- Genre: Talk show
- Presented by: Chrissie Swan (2012–2013) Dan Ilic (2012–2013) Ian "Dicko" Dickson (2011) Meshel Laurie (2011)
- Country of origin: Australia
- Original language: English
- No. of series: 3
- No. of episodes: 39 (list of episodes)

Production
- Executive producers: Andrew Denton Paul Leadon David Wilson
- Producer: Polly Connolly
- Running time: 60 minutes
- Production company: Zapruder's Other Films

Original release
- Network: Network Ten
- Release: 4 July 2011 – 20 May 2013

= Can of Worms (TV program) =

Can of Worms is an Australian television talk show that was broadcast on Network Ten.

Producer Andrew Denton pitched the show as providing "an insight into what Australia really thinks about controversial topics" by removing "the barriers of political correctness." The first series' host, Ian "Dicko" Dickson, described the show as a "[sitting] between a talk-show and a game-show."

==Production==
The show first aired on 4 July 2011 until 20 May 2013. Ian "Dicko" Dickson hosted the first series along with Meshel Laurie.

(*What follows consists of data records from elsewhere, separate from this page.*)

-- ==== Sys2Proof/Machine/RailStart.lean ====
section
/-! DEFINITION. A rail's own start (02_starting_and_stopping.md): the end of PROBE, the window search, slot delays, and the
way out of HICCUP; and the start-class fields that a start makes active (R39). -/

namespace Sys2Proof.Machine

/-! ### Start-class fields (R39, R434) -/

/-- Every start-class field: its register's address and the mask of its start-class bits. -/
def startFields : List (Nat × Nat) :=
  (regTable.filter fun r => r.start ≠ 0).flatMap fun r => r.addrs.map fun a => (a, r.start)

/-- The start-class fields of rail `n`. -/
def railStartFields (n : Nat) : List (Nat × Nat) :=
  [(aSYS_RAILSTART n, 0xFFFF0FFF), (aSYS_RAILTRACK n, 0xFFF3F), (aYARD_CFG n, 1), (aENG_CFG n, 0xFFF), (aLCP_RAILCFG n, 0xFFF0F)]

/-- Whether a start-class shadow differs from its active value. -/
def Dev.startDiffers (d : Dev) : Bool :=
  startFields.any fun x => blend x.2 (d.regs.act.rd x.1) (d.regs.hold.rd x.1) ≠ d.regs.act.rd x.1

/-- A new IN_DLY in force under lock: timebase time steps forward, by less than one SYNC_IN period, to where SYNC_IN's edges
delayed by it fall on multiples of MULT (R73, R115). No rail switches then (DESIGN CHOICE: log entry 84). -/
def Dev.takeDly (old : Nat) (d : Dev) : Dev :=
  if !d.tb.running || !d.tb.lock then d
  else
    let k : Int := (16 * ((old : Int) - d.regs.act.TB_SYNCIO_IN_DLY)) % ((16 * atLeast1 d.tb.mult : Nat) : Int)
    { d with tb.offset := d.tb.offset + k, tb.slewBase := d.tb.slewBase + k }

/-- The shadows of some start-class fields become active (R39). -/
def Dev.takeStart (fs : List (Nat × Nat)) (d : Dev) : Dev :=
  let act := fs.foldl (fun m x => m.wr x.1 (blend x.2 (m.rd x.1) (d.regs.hold.rd x.1))) d.regs.act
  let d := Dev.takeDly d.regs.act.TB_SYNCIO_IN_DLY { d with regs.act := act }
  { d with sys.pendingStart := d.sys.pendingStart && d.startDiffers }

/-! ### PROBE to RAMP (R27, R44, R56, R158) -/

/-- Entry to RAMP: the law starts afresh, the first job is marked, and the ages of TELEM start anew (R22, R158, R192,
R250). A rail that leaves OFF while its leader is already in REG ramps untracked at its own SS_SLEW: R56 states that of HICCUP alone
(DESIGN CHOICE: log entry 74). -/
def Dev.enterRamp (n : Nat) (d : Dev) : Dev :=
  let follow := (d.tracksPin n || (d.leaderOf n).any fun l => (d.rail l).state = .probe || (d.rail l).state = .ramp) &&
    !(d.rail n).untracked
  let fix (c : Cmd) : Cmd := if c.status = .held then { c with status := .ramping } else c
  let d := d.onRail n fun r =>
    { r with state := .ramp, mode := .linear, searched := false, coast := false, cmd := fix r.cmd,
             rdest := r.dest, rcls := r.cls, cmdAt := none, following := follow, ovRun := 0, uvRun := 0, ocRun := 0, otRun := 0,
             inRamp := 0, inside := 0, pgRun := 0, off := 0, offt := 0, tight := false }
  let d := d.onLaw n fun l =>
    { l with st := { l.st with x1 := 0, x2 := 0, y1 := 0, y2 := 0, outhi := false, outlo := false }, first := true,
             job := none, missDue := false, rebasePend := false, voided := false, handPend := false, swapped := false }
  let d := d.onYard n fun y => { y with linearSince := d.now, dwell := 0 }
  d.each (d.activeSet n) fun s d => d.onStall s fun x => { x with entered := d.now }

/-- The stalls of a yard still owe no switch-node answer (R44). -/
def Dev.probesDone (d : Dev) (n : Nat) : Bool :=
  (d.bound n).all fun s => (d.lane (s / 16)).asks.all fun a => a.pos ≠ s % 16 || a.kind ≠ .probe 1

/-- The leader that holds a follower's start, if it has one (R56, R60). -/
def Dev.leaderLost (d : Dev) (n : Nat) : Bool :=
  !(d.rail n).untracked && (d.leaderOf n).any fun l => (d.rail l).state = .hiccup || (d.rail l).state = .latched

/-- RAIL_PROBE (R27, R44): every answer has come or its stall has failed, and no follower is still in PROBE (R56). With too
few roles filled the rail goes to LATCHED (R141). A disable that came in PROBE acts now (R58), as does an input that is not good. -/
def fRailProbe (n : Nat) (d : Dev) : Dev :=
  if (d.rail n).state ≠ .probe || !d.probesDone n then d
  else if d.tooFew n then (d.checkShort n).pump
  else if (d.followersOf n).any (fun f => (d.rail f).state = .probe) then d
  else
    let d := d.enterRamp n
    let d := if !d.wantsOn n then d.stopRail n 1 false
      else if d.leaderLost n then d.beginStop n 2 false
      else if !d.inputGood then d.turnOffFor n [10]
      else d
    d.pump
def execRailProbe (t n : Nat) (s : State) := run t (active (fRailProbe n)) s

/-! ### The window search (R49, R51, R214) -/

/-- The search over conversions in order: the window's centre in mV, the run and sum of unsaturated conversions, and how
many the window has taken. `none` while it goes on, `some none` past the top window, else the measured code. -/
def searchWindows : List Int → Nat → Nat → Int → Nat → Option (Option Nat)
  | [], _, _, _, _ => none
  | c :: cs, centre, k, sum, i =>
    if c = 255 then (if centre = 1920 then some none else searchWindows cs (centre + 256) 0 0 0)
    else if c = -256 then
      if centre = 128 then some (some 0)
      else if i + 1 = 12 then some (some (2 * (centre - 128)))
      else searchWindows cs centre 0 0 (i + 1)
    else if k + 1 = 8 then some (some ((16 * (centre : Int) + (sum + c)) / 8).toNat)
    else if i + 1 = 12 then some (some (2 * (centre - 128)))
    else searchWindows cs centre (k + 1) (sum + c) (i + 1)

/-- The end of the search at a measured code (R49, R51, R189, R214). -/
def Dev.foundCode (n code : Nat) (d : Dev) : Dev :=
  let m := d.regs.act
  d.onRail n fun r =>
    let pos := if r.rdest ≤ code then 256 * r.rdest else 256 * code
    { r with searched := true, startCode := code, pos := pos, vt := pos / 256, droopc := 0,
             ovthr := min 4095 (code + m.XNT_WIN_OVW n), uvthr := code - m.XNT_WIN_UVW n,
             sum := 0, n := 0, cmin := 0, cmax := 0, sat := false }

/-- WINDOW_SEARCH (R49). -/
def fWindowSearch (n : Nat) (convs : List Int) (d : Dev) : Dev :=
  let r := d.rail n
  if r.state ≠ .ramp || r.searched then d
  else match searchWindows convs 128 0 0 0 with
    | none => d
    | some none => (d.turnOffFor n [4]).pump
    | some (some code) => d.foundCode n code
def execWindowSearch (t n : Nat) (convs : List Int) (s : State) := run t (active (fWindowSearch n convs)) s

/-! ### Slots (R54, R59) -/

/-- SEQUENCE_SLOT_DELAY (R54). -/
def fSequenceSlotDelay (n : Nat) (d : Dev) : Dev :=
  match (d.rail n).seqDue with
  | some t => if t ≤ d.now then (d.onRail n fun r => { r with seqDue := none }).pump else d
  | none => d
def execSequenceSlotDelay (t n : Nat) (s : State) := run t (active (fSequenceSlotDelay n)) s

/-- STOP_SLOT_DELAY (R59); a rail that is wanted again by then goes on. -/
def fStopSlotDelay (n : Nat) (d : Dev) : Dev :=
  match (d.rail n).stopDue with
  | some t =>
    if d.now < t then d
    else
      let d := d.onRail n fun r => { r with stopDue := none }
      if d.wantsOn n then d else (d.stopRail n 1 (d.rail n).coast).pump
  | none => d
def execStopSlotDelay (t n : Nat) (s : State) := run t (active (fStopSlotDelay n)) s

/-! ### Out of HICCUP (R27, R57, R252, R253) -/

/-- The hottest latest TEMP of a set of stalls. -/
def Dev.hottest (d : Dev) (set : List Nat) : Nat := (set.map fun s => (d.stall s).temp).foldl max 0

/-- Every release condition of R252 holds. -/
def Dev.released (d : Dev) (n : Nat) : Bool :=
  let r := d.rail n
  let m := d.regs.act
  d.inputGood &&
  (r.cause ≠ 6 || decide ((d.hottest (d.filled n) : Int) < (m.PROT_OT_RAILOT n : Int) - m.PROT_OT_OTREL n)) &&
  (r.cause ≠ 11 || !(d.prot.comps.getD (0x10 + r.extGpc) {}).level)

/-- A rail warm start begins: the rail's start-class fields become active, and whether it is untracked is judged (R32, R39,
R57). -/
def Dev.beginWarmRail (n : Nat) (d : Dev) : Dev := (d.takeStart (railStartFields n)).judgeTrack n

/-- A rail out of HICCUP enters PROBE, or OFF when it is not wanted (R27, R253). -/
def Dev.warmRail (n : Nat) (d : Dev) : Dev := if d.wantsOn n then d.enterProbe n else d.enterOff n

/-- HICCUP_TIME_EXPIRY (R27, R57, R252): OFF when the rail is not wanted; else a rail warm start, which waits in HICCUP until
the rail is released. -/
def fHiccupTimeExpiry (n : Nat) (d : Dev) : Dev :=
  let r := d.rail n
  if r.state ≠ .hiccup || r.hicOver || d.now < r.hicEnd then d
  else if !d.wantsOn n then (d.enterOff n).pump
  else
    let d := d.beginWarmRail n
    if d.released n then (d.warmRail n).pump else d.onRail n fun r => { r with hicOver := true }
def execHiccupTimeExpiry (t n : Nat) (s : State) := run t (active (fHiccupTimeExpiry n)) s

/-- RAIL_WARM_START (R252): a waiting rail finds every condition met. -/
def fRailWarmStart (n : Nat) (d : Dev) : Dev :=
  let r := d.rail n
  if r.state = .hiccup && r.hicOver && d.released n then (d.warmRail n).pump else d
def execRailWarmStart (t n : Nat) (s : State) := run t (active (fRailWarmStart n)) s

end Sys2Proof.Machine
end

During the production of the first series, TV Tonight reported that some public figures had declined to appear on show. Host Dickson confirmed that the show's premise had led to difficulty booking participants on the early episodes.

Dickson left the show at the end of the first series. The second series, was hosted by Chrissie Swan and 'man on the street' Dan Ilic. It began airing on 20 August 2012, with two 'Best of Specials' airing in November as a two-part finale.

On 23 October 2012, Can of Worms was renewed for a third series that would be broadcast around the nation live. The Third Series (still hosted by Swan and Ilic) began airing on 11 February 2013 and was broadcast live. James Mathison, a former contenstnat, hosted the show whilst Swan was on maternity leave.

Season 1 was filmed at Global Television Studios at the Australian Technology Park in Eveleigh, Sydney. Season 2 moved produced to ABC Studios in Ultimo, Sydney. Season 3 moved production interstate to Melbourne, using studio facilities at the ABC in Elsternwick.

==Format==
The titular "worms" are yes/no questions about morals, society, responsible parenting, religion, race and various other topics. In each episode, two "worms" are announced and discussed; although this was phased out during the latter half of season 2. By early season 3, there is only one major worm with audience participation and "live" Facebook/Zeebox Australia feeds.

The program features a panel of three public figures, answering questions issues that affect people every day involving political correctness, personal values and the unending capacity to make life complicated. The program is recorded live in front of a studio audience and broadcast on the following night.

Most of the show revolves around the two "worms" of the evening. After three celebrity guests are introduced, the first "worm" is introduced and the guests may choose to respond "Yes" or "No". The guests are asked questions about their response to the worm. The focus is on the studio audience and talks to a few of the members of the audience about their experiences and beliefs in relation to the worm. Afterwards there is results of a Roy Morgan poll of the "worm". The following segment called "Moral Minefield" is similar but a shorter version. There are six categories (two per guest) each of which has a question (similar to a "worm", but not referred to as such). After picking one of the categories, the guest must answer truthfully, and see if it agrees with the studio audiences majority vote. The second "worm" is run similar to the first.

The show encouraged widespread discussion via social media. Viewers could post views by Tweeting using @CanofwormsTV or a specified hashtag, or posting onto the Can of Worms Facebook page. During the discussion of the "worms," Tweets and Facebook posts were included at the bottom of the screen.

==Reception==
The show debuted on 4 July 2011 with 930,000 viewers, and was the 11th most-watched show of the evening.
By its second series, Can of Worms was the 18th most-watched program of the evening, averaging a "metro audience" of 572,000.

In 2012, The Sydney Morning Herald gave the second series a positive review, writing, "It's a show that continues to evolve," and "it reliably delivers honest opinions." Swan was praised for having, "a wonderfully warm, relaxed screen presence." However, it was noted that "the quality varies depending on the guests, and the topics."

==Controversies==
During the first series, TV Tonight noted Can of Worms "has laid claim to its uncompromising, potentially controversial television," referencing Australian television presenter Don Burke saying "fuck" on the series' second episode.

On the 18 July 2011 episode, former Carlton Football Club President John Elliott caused controversy by referring to Indigenous Australians using the pejorative "abos." Elliott apologized, but he and the show faced backlash on social media. TV Tonight pointed out that Can of Worms was pre-taped and questioned if the slur should have made it to air.

During the second series, conservative political activist group CANdo: Australia's Voice started an online petition against the show after contestant James Mathison made crude, comedic remarks about conservative broadcaster Alan Jones on the 8 Oct 2012 episode. The petition sought a retraction from Mathison and wanted the show to be canceled.
Network Ten declined both requests, saying the network had complied with broadcasting regulations and "carried appropriate warnings about potentially offensive behaviour."